● **Task details**:
Only the lines from the first line of the records through the line containing "def pk4_0_10_21_16 (b" belong in the answer. Copy them exactly.

● **Stored data entries**:
= = = =

/-- A word with the fields at bits 4, 2, 0, 10, 21, 16, 11 over its fixed bits. -/
def pk4_2_0_10_21_16_11 (b x0 x1 x2 x3 x4 x5 x6 : Nat) : Nat := b + x0 * 2 ^ 4 + x1 * 2 ^ 2 + x2 + x3 * 2 ^ 10 + x4 * 2 ^ 21 + x5 * 2 ^ 16 + x6 * 2 ^ 11

/-- A word with the fields at bits 10, 21, 16, 11 over its fixed bits. -/
def pk10_21_16_11 (b x0 x1 x2 x3 : Nat) : Nat := b + x0 * 2 ^ 10 + x1 * 2 ^ 21 + x2 * 2 ^ 16 + x3 * 2 ^ 11

/-- A word with the fields at bits 0, 1, 10, 21, 11 over its fixed bits. -/
def pk0_1_10_21_11 (b x0 x1 x2 x3 x4 : Nat) : Nat := b + x0 + x1 * 2 ^ 1 + x2 * 2 ^ 10 + x3 * 2 ^ 21 + x4 * 2 ^ 11

/-- A word with the fields at bits 0, 10, 21, 16, 11 over its fixed bits. -/
def pk0_10_21_16_11 (b x0 x1 x2 x3 x4 : Nat) : Nat := b + x0 + x1 * 2 ^ 10 + x2 * 2 ^ 21 + x3 * 2 ^ 16 + x4 * 2 ^ 11

/-- A word with the fields at bits 10, 21, 11 over its fixed bits. -/
def pk10_21_11 (b x0 x1 x2 : Nat) : Nat := b + x0 * 2 ^ 10 + x1 * 2 ^ 21 + x2 * 2 ^ 11

/-- A word with the fields at bits 10, 21, 16 over its fixed bits. -/
def pk10_21_16 (b x0 x1 x2 : Nat) : Nat := b + x0 * 2 ^ 10 + x1 * 2 ^ 21 + x2 * 2 ^ 16

/-- A word with the fields at bits 10, 16, 11 over its fixed bits. -/
def pk10_16_11 (b x0 x1 x2 : Nat) : Nat := b + x0 * 2 ^ 10 + x1 * 2 ^ 16 + x2 * 2 ^ 11

/-- A word with the fields at bits 10, 21 over its fixed bits. -/
def pk10_21 (b x0 x1 : Nat) : Nat := b + x0 * 2 ^ 10 + x1 * 2 ^ 21

/-- A word with the fields at bits 4, 0, 10, 21, 16 over its fixed bits. -/
def pk4_0_10_21_16 (b x0 x1 x2 x3 x4 : Nat) : Nat := b + x0 * 2 ^ 4 + x1 + x2 * 2 ^ 10 + x3 * 2 ^ 21 + x4 * 2 ^ 16

/-- A word with the fields at bits 4, 0, 10, 21, 16, 11 over its fixed bits. -/
def pk4_0_10_21_16_11 (b x0 x1 x2 x3 x4 x5 : Nat) : Nat := b + x0 * 2 ^ 4 + x1 + x2 * 2 ^ 10 + x3 * 2 ^ 21 + x4 * 2 ^ 16 + x5 * 2 ^ 11

/-- A word with the fields at bits 4, 0, 2, 10, 21, 16, 11 over its fixed bits. -/
def pk4_0_2_10_21_16_11 (b x0 x1 x2 x3 x4 x5 x6 : Nat) : Nat := b + x0 * 2 ^ 4 + x1 + x2 * 2 ^ 2 + x3 * 2 ^ 10 + x4 * 2 ^ 21 + x5 * 2 ^ 16 + x6 * 2 ^ 11

/-- A word with the fields at bits 21 over its fixed bits. -/
def pk21 (b x0 : Nat) : Nat := b + x0 * 2 ^ 21

/-- A word with the fields at bits 0, 10, 16, 11 over its fixed bits. -/
def pk0_10_16_11 (b x0 x1 x2 x3 : Nat) : Nat := b + x0 + x1 * 2 ^ 10 + x2 * 2 ^ 16 + x3 * 2 ^ 11

/-- A word with the fields at bits 0, 10, 21, 16 over its fixed bits. -/
def pk0_10_21_16 (b x0 x1 x2 x3 : Nat) : Nat := b + x0 + x1 * 2 ^ 10 + x2 * 2 ^ 21 + x3 * 2 ^ 16

/-- A word with the fields at bits 10, 11, 21, 16 over its fixed bits. -/
def pk10_11_21_16 (b x0 x1 x2 x3 : Nat) : Nat := b + x0 * 2 ^ 10 + x1 * 2 ^ 11 + x2 * 2 ^ 21 + x3 * 2 ^ 16

/-- A word with the fields at bits 18, 13 over its fixed bits. -/
def pk18_13 (b x0 x1 : Nat) : Nat := b + x0 * 2 ^ 18 + x1 * 2 ^ 13

/-- A word with the fields at bits 13 over its fixed bits. -/
def pk13 (b x0 : Nat) : Nat := b + x0 * 2 ^ 13

/-- A word with the fields at bits 18 over its fixed bits. -/
def pk18 (b x0 : Nat) : Nat := b + x0 * 2 ^ 18

/-- A word with the fields at bits 18, 13, 0 over its fixed bits. -/
def pk18_13_0 (b x0 x1 x2 : Nat) : Nat := b + x0 * 2 ^ 18 + x1 * 2 ^ 13 + x2

/-- A word with the fields at bits 13, 8 over its fixed bits. -/
def pk13_8 (b x0 x1 : Nat) : Nat := b + x0 * 2 ^ 13 + x1 * 2 ^ 8

/-- A word with the fields at bits 13, 0 over its fixed bits. -/
def pk13_0 (b x0 x1 : Nat) : Nat := b + x0 * 2 ^ 13 + x1

/-- A word with the fields at bits 1, 3, 15, 10 over its fixed bits. -/
def pk1_3_15_10 (b x0 x1 x2 x3 : Nat) : Nat := b + x0 * 2 ^ 1 + x1 * 2 ^ 3 + x2 * 2 ^ 15 + x3 * 2 ^ 10

/-- A word with the fields at bits 16, 28 over its fixed bits. -/
def pk16_28 (b x0 x1 : Nat) : Nat := b + x0 * 2 ^ 16 + x1 * 2 ^ 28

/-- A word with the fields at bits 1, 3, 15 over its fixed bits. -/
def pk1_3_15 (b x0 x1 x2 : Nat) : Nat := b + x0 * 2 ^ 1 + x1 * 2 ^ 3 + x2 * 2 ^ 15

/-- A word with the fields at bits 28, 0 over its fixed bits. -/
def pk28_0 (b x0 x1 : Nat) : Nat := b + x0 * 2 ^ 28 + x1

/-- A word with the fields at bits 16, 24 over its fixed bits. -/
def pk16_24 (b x0 x1 : Nat) : Nat := b + x0 * 2 ^ 16 + x1 * 2 ^ 24

/-- A word with the fields at bits 24, 0 over its fixed bits. -/
def pk24_0 (b x0 x1 : Nat) : Nat := b + x0 * 2 ^ 24 + x1

/-- A word with the fields at bits 3 over its fixed bits. -/
def pk3 (b x0 : Nat) : Nat := b + x0 * 2 ^ 3

/-- A word with the fields at bits 28, 24 over its fixed bits. -/
def pk28_24 (b x0 x1 : Nat) : Nat := b + x0 * 2 ^ 28 + x1 * 2 ^ 24

/-- A word with the fields at bits 0 over its fixed bits. -/
def pk0 (b x0 : Nat) : Nat := b + x0

/-- A word with the fields at bits 28 over its fixed bits. -/
def pk28 (b x0 : Nat) : Nat := b + x0 * 2 ^ 28

/-- A word with the fields at bits 1, 3, 4, 15, 10 over its fixed bits. -/
def pk1_3_4_15_10 (b x0 x1 x2 x3 x4 : Nat) : Nat := b + x0 * 2 ^ 1 + x1 * 2 ^ 3 + x2 * 2 ^ 4 + x3 * 2 ^ 15 + x4 * 2 ^ 10

/-- A word with the fields at bits 2, 3, 0 over its fixed bits. -/
def pk2_3_0 (b x0 x1 x2 : Nat) : Nat := b + x0 * 2 ^ 2 + x1 * 2 ^ 3 + x2

/-- A word with the fields at bits 28, 24, 20 over its fixed bits. -/
def pk28_24_20 (b x0 x1 x2 : Nat) : Nat := b + x0 * 2 ^ 28 + x1 * 2 ^ 24 + x2 * 2 ^ 20

/-- A word with the fields at bits 0, 8, 15, 10 over its fixed bits. -/
def pk0_8_15_10 (b x0 x1 x2 x3 : Nat) : Nat := b + x0 + x1 * 2 ^ 8 + x2 * 2 ^ 15 + x3 * 2 ^ 10

/-- A word with the fields at bits 15, 10 over its fixed bits. -/
def pk15_10 (b x0 x1 : Nat) : Nat := b + x0 * 2 ^ 15 + x1 * 2 ^ 10

/-- A word with the fields at bits 15 over its fixed bits. -/
def pk15 (b x0 : Nat) : Nat := b + x0 * 2 ^ 15

/-- A word with the fields at bits 0, 15, 10 over its fixed bits. -/
def pk0_15_10 (b x0 x1 x2 : Nat) : Nat := b + x0 + x1 * 2 ^ 15 + x2 * 2 ^ 10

= = = =

● **Result**:
/-- A word with the fields at bits 4, 2, 0, 10, 21, 16, 11 over its fixed bits. -/
def pk4_2_0_10_21_16_11 (b x0 x1 x2 x3 x4 x5 x6 : Nat) : Nat := b + x0 * 2 ^ 4 + x1 * 2 ^ 2 + x2 + x3 * 2 ^ 10 + x4 * 2 ^ 21 + x5 * 2 ^ 16 + x6 * 2 ^ 11

/-- A word with the fields at bits 10, 21, 16, 11 over its fixed bits. -/
def pk10_21_16_11 (b x0 x1 x2 x3 : Nat) : Nat := b + x0 * 2 ^ 10 + x1 * 2 ^ 21 + x2 * 2 ^ 16 + x3 * 2 ^ 11

/-- A word with the fields at bits 0, 1, 10, 21, 11 over its fixed bits. -/
def pk0_1_10_21_11 (b x0 x1 x2 x3 x4 : Nat) : Nat := b + x0 + x1 * 2 ^ 1 + x2 * 2 ^ 10 + x3 * 2 ^ 21 + x4 * 2 ^ 11

/-- A word with the fields at bits 0, 10, 21, 16, 11 over its fixed bits. -/
def pk0_10_21_16_11 (b x0 x1 x2 x3 x4 : Nat) : Nat := b + x0 + x1 * 2 ^ 10 + x2 * 2 ^ 21 + x3 * 2 ^ 16 + x4 * 2 ^ 11

/-- A word with the fields at bits 10, 21, 11 over its fixed bits. -/
def pk10_21_11 (b x0 x1 x2 : Nat) : Nat := b + x0 * 2 ^ 10 + x1 * 2 ^ 21 + x2 * 2 ^ 11

/-- A word with the fields at bits 10, 21, 16 over its fixed bits. -/
def pk10_21_16 (b x0 x1 x2 : Nat) : Nat := b + x0 * 2 ^ 10 + x1 * 2 ^ 21 + x2 * 2 ^ 16

/-- A word with the fields at bits 10, 16, 11 over its fixed bits. -/
def pk10_16_11 (b x0 x1 x2 : Nat) : Nat := b + x0 * 2 ^ 10 + x1 * 2 ^ 16 + x2 * 2 ^ 11

/-- A word with the fields at bits 10, 21 over its fixed bits. -/
def pk10_21 (b x0 x1 : Nat) : Nat := b + x0 * 2 ^ 10 + x1 * 2 ^ 21

/-- A word with the fields at bits 4, 0, 10, 21, 16 over its fixed bits. -/
def pk4_0_10_21_16 (b x0 x1 x2 x3 x4 : Nat) : Nat := b + x0 * 2 ^ 4 + x1 + x2 * 2 ^ 10 + x3 * 2 ^ 21 + x4 * 2 ^ 16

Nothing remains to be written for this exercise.